-- ==== Sys2Proof/Machine/State.lean ====
section
/-! DEFINITION. The machine's state as plain data, its reasons to stop, and the state after reset. Sparse collections (cores, dies, contexts, grids, teams, threads) list what has left its reset state; an unlisted core or die is at its reset value. -/

namespace Sys2Proof.Machine

open Sys2Proof

/-- Bytes by address: strictly rising addresses, and no entry equal to what an unlisted address reads as (log 3). -/
abbrev Memory := List Host.Cell

/-! ### Causes, rungs, wait kinds -/

/-- The causes of Table 19.1, in its order. -/
inductive Cause where
  | illegalOpcode | regRange | privilege | illegalLine | illegalTarget | illegalPair | lineParity | windowMiss
  | windowFormat | misaligned | scratchRange | awayAccess | liveLimit | liveIndex | breakpoint | softTrap
  | atomicDomain | uncorrectable | engineFormat | queueUnbound | matrixQuarter | formatSlot | tileState | tileRange
  | groupUndefined | groupNotMember | handlerCollective | collectiveExcluded | collectiveMismatch | gangAbort
  | rgnConflict | shadowMismatch | rgnPartialError | rgnNest | watchdog | remoteTimeout | pageFault | handlerState
  | poolFull | recordLost | trapRing | dieLost | saveFault | thermalCritical | powerFault
deriving DecidableEq, Repr

/-- How a thread comes to its next code address: in a line it has started, by falling through from slot 4, by a transfer that R49 checks, or by one that it does not. -/
inductive Arrival where
  | inLine | fall | checked | unchecked
  /-- the line is fetched and checked, and waits for its flags (R47 step 5) -/
  | waiting
deriving DecidableEq, Repr

/-- The access kinds of Table 13.10. -/
inductive AccKind where
  | load | store | atomic | fetch | engineRead | engineWrite
deriving DecidableEq, Repr

/-- The fault kinds of Table 13.10. -/
inductive FaultKind where
  | notPresent | writeProtect | badEntry | badFrame
deriving DecidableEq, Repr

/-- Where an access ends (R275, R296). -/
inductive Dest where
  | mem (pa : Nat)
  | sys (port addr : Nat)
  | peer (mod ia : Nat)
  /-- the members of a core group (R368) -/
  | group
deriving DecidableEq, Repr

/-- The kinds of engine commands (Table 16.2). -/
inductive EngKind where
  | cpy | gath | scat | fill | cpyr | mxs | coll
deriving DecidableEq, Repr

/-- What a thread waits for (Table 7.1, WAITK 0 to 12), with what the wait remembers. -/
inductive Wait where
  | none
  | memory
  | group
  | barrier (off tag : Nat)
  | event (mask : EvMask)
  | queue (q : Nat)
  | join (j : Nat) (at_ : DWord)
  | cbr (inst : Nat)
  | task
  | evq
  | fetch
  | preempt
  | popEvq (nb : Bool)
  | popQueue (q : Nat) (nb : Option PReg)
  | popLog
deriving DecidableEq, Repr

/-- The agents that access memory in no thread's and no engine's name (R284, R293): the I/O die, which reads queues and carries the host's accesses, the event unit, the fabric dies, the migration engines, the save engine. -/
inductive Agent where
  | io | events | fabric | migration | save
deriving DecidableEq, Repr

/-- Where a thread is (R126, Table 7.10). -/
inductive Loc where
  /-- it holds a place in the Escapement -/
  | resident
  /-- a record in the Barrel's pool -/
  | parked
  /-- a record referenced by a die's mailbox -/
  | offered (die : Nat)
  /-- written by the save engine: at a pre-emption, or by the context rung -/
  | saved
  /-- a scalar thread that has executed EXIT, or is not bound -/
  | stopped
deriving DecidableEq, Repr

/-- Registers and predicates; bit 0 of `p` is 1. `bad` names registers that hold an uncorrectable value (R351). -/
structure Regs where
  x : List Word
  p : DWord
  bad : List Nat
deriving DecidableEq, Repr

/-- A flag-setting operation in flight (R50, R51): the flag it set, what it has still to write. `flag = none`: SETA or SETB held 15, and the thread is stalled (R52). -/
structure FlagOp where
  flag : Option Nat
  xs : List (Nat × Word)
  ps : List (Nat × Bool)
  shadowXs : List (Nat × Word)
  shadowPs : List (Nat × Bool)
  fpx : BitVec 7
  bound : Nat
  /-- the operations of one matrix quarter land together (R356); 0: alone -/
  batch : Nat := 0
deriving DecidableEq, Repr

/-- An engine descriptor (Table 16.1) as eight words, with the IA ranges translated at issue (R260). -/
structure EngDesc where
  kind : EngKind
  w : List Word
  srcIa : Option (Nat × Option Nat)
  dstIa : Option (Nat × Option Nat)
  tag : Option Nat
  regs : List (Nat × List Word)
deriving DecidableEq, Repr

/-- An effect on the world outside the thread's registers. Performed at once, or held by a region until its commit (R301, R323). -/
inductive Eff where
  /-- STS, TST, TSPILL: bytes to an absolute scratchpad offset of the thread's core -/
  | scratch (off : Nat) (data : List Byte)
  | store (ia : Nat) (peer : Option Nat) (data : List Byte)
  | red (op : AtomOp) (ia : Nat) (peer : Option Nat) (n b : Nat)
  | jset (j : Nat) (v : Word)
  | jleave (j : Nat)
  | evset (m : EvMask)
  | evclr (m : EvMask)
  | launch (va : DWord) (body : List Byte) (loc : Bool)
  | task (pkt : List Byte) (die : Nat)
  | command (d : EngDesc)
  | binit (off target tag flags : Nat)
  | barr (off n : Nat)
  | qpush (q : Nat) (entry : List Word)
  | stm (ia : Nat) (data : List Byte) (mask : DWord) (off : Nat) (tag : Nat)
  | subs (die : Nat) (ia len mod : Nat)
  | unsub (die : Nat) (ia : Nat)
  | fence (dom : FenceDom)
  | winset (w : Nat) (v : List DWord)
  | winsetClr (w : Nat)
  | swr (n : Nat) (v : DWord)
  | tfree
  /-- the arrival of a lane whose guard is false at a collective, inside a region (R378) -/
  | arrive (kind : CollKind) (at_ : DWord)
deriving DecidableEq, Repr

/-- A line or bytes that a region has read, with the value (R302). -/
structure ReadMark where
  scratch : Bool
  addr : Nat
  data : List Byte
deriving DecidableEq, Repr

/-- An open recovery region (R412), or the implicit one of a collective run-ahead (R379). -/
structure Region where
  start : DWord
  abort : DWord
  attempt : Nat
  preds : DWord
  kept : List (Nat × Word)
  /-- effects of a commit whose step has been performed, still to be performed in program order (R415) -/
  rest : List Eff := []
  /-- effects held, oldest first -/
  held : List Eff
  reads : List ReadMark
  /-- undo copies of accumulator units: unit, bytes, elements uncorrectable at the copy (R364) -/
  units : List (Nat × List Byte × List Nat)
  /-- allocations made by TALLOC in the region -/
  allocs : List Nat
  partial_ : Bool
  /-- run-ahead: the instance, the two addresses, the predicted one, issues so far -/
  ahead : Option (Nat × DWord × DWord × DWord × Nat)
deriving DecidableEq, Repr

/-- The handler-state registers of a thread (Table 19.5) and what the delivery rules remember beside them. -/
structure Handler where
  cause : BitVec 6
  hmode : Bool
  rung : BitVec 2
  via : BitVec 2
  trappc : DWord
  src : DWord
  info : DWord
  pend : DWord
  hfaultsrc : DWord
  /-- the TRAPPC written when the thread entered handler mode (R410) -/
  entry : DWord
  /-- TRAPINFO of each pending cause -/
  infos : List (Nat × DWord)
  /-- the cycle in which the service timer expires (R392) -/
  timer : Option Nat
  /-- a join at which the thread still waits while in the handler, and whether it was released (R167) -/
  join : Option (Nat × DWord × Bool)
deriving DecidableEq, Repr

/-- A reservation (R294): line, home module of the line, cycle of the LR. -/
structure Resv where
  line : Nat
  peer : Option Nat
  since : Nat
deriving DecidableEq, Repr

/-- A thread, or a core's scalar control thread. -/
structure Thread where
  id : Tid
  /-- MCORE of the core that runs it or holds its record -/
  core : Nat
  /-- MCORE of its team's core (TCORE) -/
  home : Nat
  nregs : Nat
  regs : Regs
  shadow : Option Regs
  pc : DWord
  arr : Arrival
  /-- the line it has started, as fetched -/
  line : Line
  loc : Loc
  wait : Wait
  /-- what it waited for has happened, and the completion is on its way (R127, R133) -/
  woken : Bool := false
  /-- completions outstanding -/
  pend : Nat
  /-- destination registers of the completions, and destination predicate -/
  dest : List Nat
  destP : Option Nat
  /-- TPEND with TCAUSE and its TRAPINFO -/
  tpend : Option (Cause × DWord)
  /-- TRAPPC of a pending cause where it is not the segment-ending instruction (Table 19.4) -/
  tpc : Option DWord
  /-- the instruction that ended the segment -/
  segpc : DWord
  /-- registers saved in the record -/
  live : List Nat
  ready : Nat
  since : Nat
  stamp : Nat
  tb : Bool
  spec : Bool
  whole : Bool
  ext : Bool
  /-- pool level 0 to 2 (R135) -/
  level : Nat
  /-- IA of the extended record or of the team save block that holds the thread while saved -/
  saveAt : Nat
  /-- REGMAP and PLIVE of an extended record; live-range entry of the HINT -/
  regmap : DWord
  plive : Bool
  range : Option Nat
  /-- it holds a guest register block on its core (R143) -/
  guest : Bool := false
  /-- the thread is suspended or stalled in place: it holds its place and issues nothing -/
  hold : Bool
  ops : List FlagOp
  tile : Option Nat
  lsv : Bool
  livesel : Nat
  /-- the model's own: the standing list ends in X255, whose byte is that of an unused place (log 36) -/
  live255 : Bool := false
  lfree : Bool
  h : Handler
  /-- cycle at which the watchdog count last restarted, and cycles already used -/
  wdStart : Nat
  wdUsed : Nat
  resv : Option Resv
  pts : Nat
  /-- innermost first -/
  regions : List Region
  /-- attempt count pending for the RBEGIN at an address and depth (R417) -/
  attempt : Option (DWord × Nat × Nat)
  /-- ERRLOG.INJ armed: kind 0 or 1 -/
  inject : Option Nat
  /-- a cause to raise at the next instruction (R324) -/
  next : Option (Cause × DWord)
  /-- a detected error to act on at the next boundary (R416): cause, LOC and KIND of its log entry -/
  detected : Option (Cause × DWord × Nat)
  /-- cycles after the segment end at which a remote wait expires; its peer -/
  remote : Option (Nat × Nat)
  /-- FPX of a scalar thread -/
  fpx : BitVec 7
deriving DecidableEq, Repr

/-! ### Contexts -/

structure Window where
  base : DWord
  lim : DWord
  ia : DWord
  ctl : DWord
deriving DecidableEq, Repr

/-- A kernel of a loaded image: its header (Table 2.2) and tables. -/
structure Kernel where
  entry : DWord
  ltver : Nat
  scratch : Nat
  codesize : Nat
  regs : Nat
  /-- (GROUPS, 8 × RREGS) of each role -/
  roles : List (Nat × Nat)
  ftzd : Bool
  redreq : Bool
  ghoff : Word
  thoff : Word
  timed : Word
  live : List (List Nat)
  /-- (start, length) in bytes of each range of each live-range entry -/
  ranges : List (List (Nat × Nat))
deriving DecidableEq, Repr

/-- A loaded image: its handle and kernels. -/
structure Image where
  base : Nat
  kernels : List Kernel
deriving DecidableEq, Repr

/-- A launch record (Table 2.9) or the values a task packet gives (R117). -/
structure Record where
  kentry : DWord
  nteams : Nat
  prio : Nat
  gang : Bool
  setonerr : Bool
  stagger : Nat
  complsig : DWord
  waitmask : EvMask
  setmask : EvMask
  fslots : List Word
  gangid : DWord
  gangsize : Nat
  gangrank : Nat
  gangdl : Nat
  args : List Word
deriving DecidableEq, Repr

- _Assigned task_: The answer should consist only of the lines from the one with "codesize : Nat" to the final line of the records above, retyped word for word.

- _Result_:
  codesize : Nat
  regs : Nat
  /-- (GROUPS, 8 × RREGS) of each role -/
  roles : List (Nat × Nat)
  ftzd : Bool
  redreq : Bool
  ghoff : Word
  thoff : Word
  timed : Word
  live : List (List Nat)
  /-- (start, length) in bytes of each range of each live-range entry -/
  ranges : List (List (Nat × Nat))
deriving DecidableEq, Repr

/-- A loaded image: its handle and kernels. -/
structure Image where
  base : Nat
  kernels : List Kernel
deriving DecidableEq, Repr

/-- A launch record (Table 2.9) or the values a task packet gives (R117). -/
structure Record where
  kentry : DWord
  nteams : Nat
  prio : Nat
  gang : Bool
  setonerr : Bool
  stagger : Nat
  complsig : DWord
  waitmask : EvMask
  setmask : EvMask
  fslots : List Word
  gangid : DWord
  gangsize : Nat
  gangrank : Nat
  gangdl : Nat
  args : List Word
deriving DecidableEq, Repr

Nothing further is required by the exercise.